*** DATA RECORDS ***

theorem witness_OtherCommandsDoNothing :
    Accepts State.reset ∧ chr 'x' ∉ [chr 'R', chr 'r', chr 'P', chr 'p', chr 'V', chr 'v', chr 'L', chr 'l'] :=
  ⟨accepts_reset, by decide⟩

theorem witness_DecodeOfEncodeIsIdentity :
    (Instr.writeAdv 0xF#4).wf = true ∧ encode (.writeAdv 0xF#4) = some (.word 0x7F#8) ∧
      (Instr.cmdNop []).wf = true ∧ encode (.cmdNop []) = some (.line []) := by decide

theorem witness_EncodeOfDecodeIsIdentity :
    SeqState.programS ≠ .readS ∧ SeqState.programS ≠ .listS ∧
      decodeItem .programS (.line []) = some (.programLine []) := by decide

/-- DecodeOffsetGivesSignedValue, DecodeFreqGivesFrequency, RenderOffsetText, HexCharGivesUppercaseDigit and
HexValueGivesValueOrSentinel share the hypothesis that FAULT is empty. -/
theorem witness_ValueFunctions : State.reset.fault = [] ∧ (9#4 : Nibble).toNat ≤ 9 := by decide

theorem witness_NormalizeCorrectsOnce : State.reset.fault = [] ∧ (-10000 : Int) ≤ -10000 ∧ (-10000 : Int) ≤ 19999 := by decide

theorem witness_FrequencyRanges :
    (-85 : Int) ≤ -85 ∧ (-85 : Int) ≤ 85 ∧
      exec (.decodeFreq ⟨0, 0, 0, 0, 0, 0, 0, 0, 0⟩ (-85)) State.reset =
        .next { State.reset with result := .freq (.freq (-1) 9915 0#4) } := ⟨by decide, by decide, rfl⟩

theorem witness_OffsetNeverChangesDisplayDigit :
    ∃ t, exec (.decodeFreq ⟨3, 5, 4, 3, 2, 7, 0, 0, 0⟩ (-79)) State.reset = .next t ∧
      t.result = .freq (.freq 7 2266 3#4) := ⟨_, rfl, by decide⟩

theorem witness_RenderFreqText : State.reset.fault = [] ∧ (0 : Int) ≤ 0 ∧ (-1 : Int) < 0 := by decide

theorem witness_LabelGivesThreeDigits : State.reset.fault = [] ∧ 0x3FF ≤ 0x3FF := by decide

theorem witness_LinesAreClassified : IsData (record 'A') ∧ ¬ IsData (text "hello") ∧ State.reset.fault = [] :=
  ⟨record_data, hello_notData.2, rfl⟩

theorem witness_ParseLineFollowsHexPolicy :
    (IsData (record 'A') ∧ Usable State.reset.params (record 'A')) ∧
      Usable (withPolicy .clamp4Bit State.reset).params badRecord ∧
      (IsData badRecord ∧ ¬ AllHex State.reset.params badRecord ∧ State.reset.params.hexPolicy = .rejectLine) ∧
      (¬ AllHex (withPolicy .fault State.reset).params badRecord ∧
        (withPolicy .fault State.reset).params.hexPolicy = .fault) ∧ State.reset.fault = [] :=
  ⟨⟨record_data, record_usable⟩, badRecord_usable, ⟨badRecord_data, badRecord_notHex _, rfl⟩,
    ⟨badRecord_notHex _, rfl⟩, rfl⟩

theorem witness_EncodeRecordBuildsLine :
    (ready 0x3C0 .read).fault = [] ∧ (ready 0x3C0 .read).addr = .val 0x3C0 ∧ 0x3C0 % 64 = 0 ∧ 0x3C0 ≤ 0x3C0 ∧
      (ready 0x3C0 .read).mode = .read := by decide

theorem witness_ProgramLineWritesDataLine :
    (writable 1024).fault = [] ∧ Memory.wf (writable 1024).mem = true ∧ (writable 1024).addr = .val 1024 ∧ 1024 ≤ 1024 ∧
      (writable 1024).mode = .write ∧ (writable 1024).wp = .deasserted ∧ Usable (writable 1024).params (record 'A') :=
  ⟨rfl, rfl, rfl, by decide, rfl, rfl, record_usable⟩

/-- A memory of zeros: every nibble of the record 64 times 'A' mismatches, so the last mismatch is nibble 63. -/
theorem witness_VerifyLineRecordsLastMismatch :
    (ready 960 .read).fault = [] ∧ (ready 960 .read).addr = .val 960 ∧ 960 + 64 ≤ 1024 ∧ (ready 960 .read).mode = .read ∧
      Usable (ready 960 .read).params (record 'A') ∧
      (ready 960 .read).mem.read (960 + 63) ≠ lineNibble (ready 960 .read).params (record 'A') 63 :=
  ⟨rfl, rfl, by decide, rfl, record_usable, by decide +kernel⟩

/-- And against the record 64 times '0' every nibble matches. -/
theorem witness_VerifyLineMatches :
    ∀ j < 64, (ready 0 .read).mem.read (0 + j) = lineNibble (ready 0 .read).params (record '0') j := by decide +kernel

theorem witness_VerifyLineFaultsPastEnd :
    (ready 1024 .read).fault = [] ∧ (ready 1024 .read).addr = .val 1024 ∧ 1024 ≤ 1024 ∧ 1024 < 1024 + 64 ∧
      (ready 1024 .read).mode = .read ∧ Usable (ready 1024 .read).params (record 'A') :=
  ⟨rfl, rfl, by decide, by decide, rfl, record_usable⟩

/-- From the last address the only nibble compared, nibble 0, mismatches for the record 64 times 'A'. -/
theorem witness_VerifyLineFaultsPastEnd_mismatch :
    (ready 1023 .read).addr = .val 1023 ∧ 1023 ≤ 1024 ∧ 1024 < 1023 + 64 ∧ 1023 + 0 < 1024 ∧
      (ready 1023 .read).mem.read (1023 + 0) ≠ lineNibble (ready 1023 .read).params (record 'A') 0 ∧
      ∀ k, 0 < k → 1023 + k < 1024 → (ready 1023 .read).mem.read (1023 + k) = lineNibble (ready 1023 .read).params (record 'A') k :=
  ⟨rfl, by decide, by decide, by decide, by decide +kernel, fun k h1 h2 => absurd h2 (by omega)⟩

/-- And for the record 64 times '0' it matches. -/
theorem witness_VerifyLineFaultsPastEnd_match :
    ∀ j, 1023 + j < 1024 → (ready 1023 .read).mem.read (1023 + j) = lineNibble (ready 1023 .read).params (record '0') j :=
  fun j h => by
    obtain rfl : j = 0 := by omega
    decide +kernel

theorem witness_OtherLinesChangeNothing :
    (∃ l, Instr.programLine l = .programLine []) ∧ (text "hello" ≠ [] ∧ ¬ IsData (text "hello")) ∧
      (IsData badRecord ∧ ¬ AllHex (inProgram 0).params badRecord ∧ (inProgram 0).params.hexPolicy = .rejectLine) ∧
      (inProgram 0).fault = [] :=
  ⟨⟨[], rfl⟩, hello_notData, ⟨badRecord_data, badRecord_notHex _, rfl⟩, rfl⟩
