-- ==== Sys2Proof/Syntax.lean ====
section
/-! DEFINITION. The instructions and events of the V840: one constructor for every row of spec/opcode_table.json.
A row with a 32-bit word is a decoded instruction that the current context runs; a row without a word is an event,
with the operands that say where it falls. -/

namespace Sys2Proof

/-- What an access of memory is for (R323, KIND of R314). -/
inductive AccKind where
  | fetch | load | store | atomic | fill | spill
  deriving DecidableEq, Repr

/-- Where an uncorrectable error is found (R337, R344): a memory granule, a scratch granule, a scalar register,
a vector register row, a mask segment, a latch row or a queued message. -/
inductive ErrHolder where
  | memGranule (pa : Nat)
  | scratchGranule (core off : Nat)
  | scalarReg (g r : Nat)
  | vecRow (g lane row : Nat)
  | maskSeg (g m seg : Nat)
  | latchRow (g buf row : Nat)
  | channelMsg (core chan idx : Nat)
  | l2Line (die pa : Nat)
  | l1Line (core pa : Nat)
  | creelLine (cluster lane idx : Nat)
  | ringEntry (queue idx word : Nat)
  | engineCommand (die u idx : Nat)
  | engineReply (die u idx : Nat)
  | messageInFlight (k : Nat)
  | putInFlight (k idx : Nat)
  deriving DecidableEq, Repr

/-- What an atomic update of 8 bytes makes of the old value (R236, R359). -/
inductive AtomicFn where
  | swap | add | and | or | xor | min | max
  deriving DecidableEq, Repr

/-- A flit that reaches a Stile (R357 to R361): one that passes through, a request for the memory of its die,
a message, or a visit or move of a census. -/
inductive Flit where
  | transit
  | read (pa len : Nat)
  | store (pa : Nat) (bytes : List Byte) (poison : Bool)
  | atomicOp (pa : Nat) (f : AtomicFn) (v : Word)
  | wire (k : Nat)
  | visit (cid core : Nat)
  | forward (k : Nat)
  deriving DecidableEq, Repr

/-- An access that a function of a peer device makes over Euvex (R365): `src` is 128·device + function. A message goes
through window `win` to endpoint `dest` of the window's function; `ep` is its sender's endpoint. -/
inductive PeerAccess where
  | read (src pa len : Nat)
  | write (src pa : Nat) (bytes : List Byte) (poison : Bool)
  | message (src win ep dest cls : Nat) (payload : BitVec 256) (poison : Bool)
  deriving DecidableEq, Repr

/-- A unit that reports ready at bring-up (R378, R379). -/
inductive ReadyUnit where
  | mgmt | xdie | stile (die : Nat) | cdie (die : Nat) | hbm (stack : Nat) | engine (die u : Nat) | link (l : Nat) | host (x : Nat)
  deriving DecidableEq, Repr

/-- A word that is no instruction: the causes of R43 that the word alone decides, in the order of its table. -/
inductive IllCause where
  | illZero | illMajor | illFn | illField | illType | illRm | illRange
  deriving DecidableEq, Repr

*** End of DATA RECORDS ***

**WORK TO BE COMPLETED:**
After locating the line with "(Instr.cmdNop []).wf = true" in the material above, return it and each line after it exactly, ending at the line with "exec (.decodeFreq ⟨0, 0, 0, 0, 0, 0, 0, 0, 0⟩".

**SOLUTION TO THE PROBLEM:**
      (Instr.cmdNop []).wf = true ∧ encode (.cmdNop []) = some (.line []) := by decide

theorem witness_EncodeOfDecodeIsIdentity :
    SeqState.programS ≠ .readS ∧ SeqState.programS ≠ .listS ∧
      decodeItem .programS (.line []) = some (.programLine []) := by decide

/-- DecodeOffsetGivesSignedValue, DecodeFreqGivesFrequency, RenderOffsetText, HexCharGivesUppercaseDigit and
HexValueGivesValueOrSentinel share the hypothesis that FAULT is empty. -/
theorem witness_ValueFunctions : State.reset.fault = [] ∧ (9#4 : Nibble).toNat ≤ 9 := by decide

theorem witness_NormalizeCorrectsOnce : State.reset.fault = [] ∧ (-10000 : Int) ≤ -10000 ∧ (-10000 : Int) ≤ 19999 := by decide

theorem witness_FrequencyRanges :
    (-85 : Int) ≤ -85 ∧ (-85 : Int) ≤ 85 ∧
      exec (.decodeFreq ⟨0, 0, 0, 0, 0, 0, 0, 0, 0⟩ (-85)) State.reset =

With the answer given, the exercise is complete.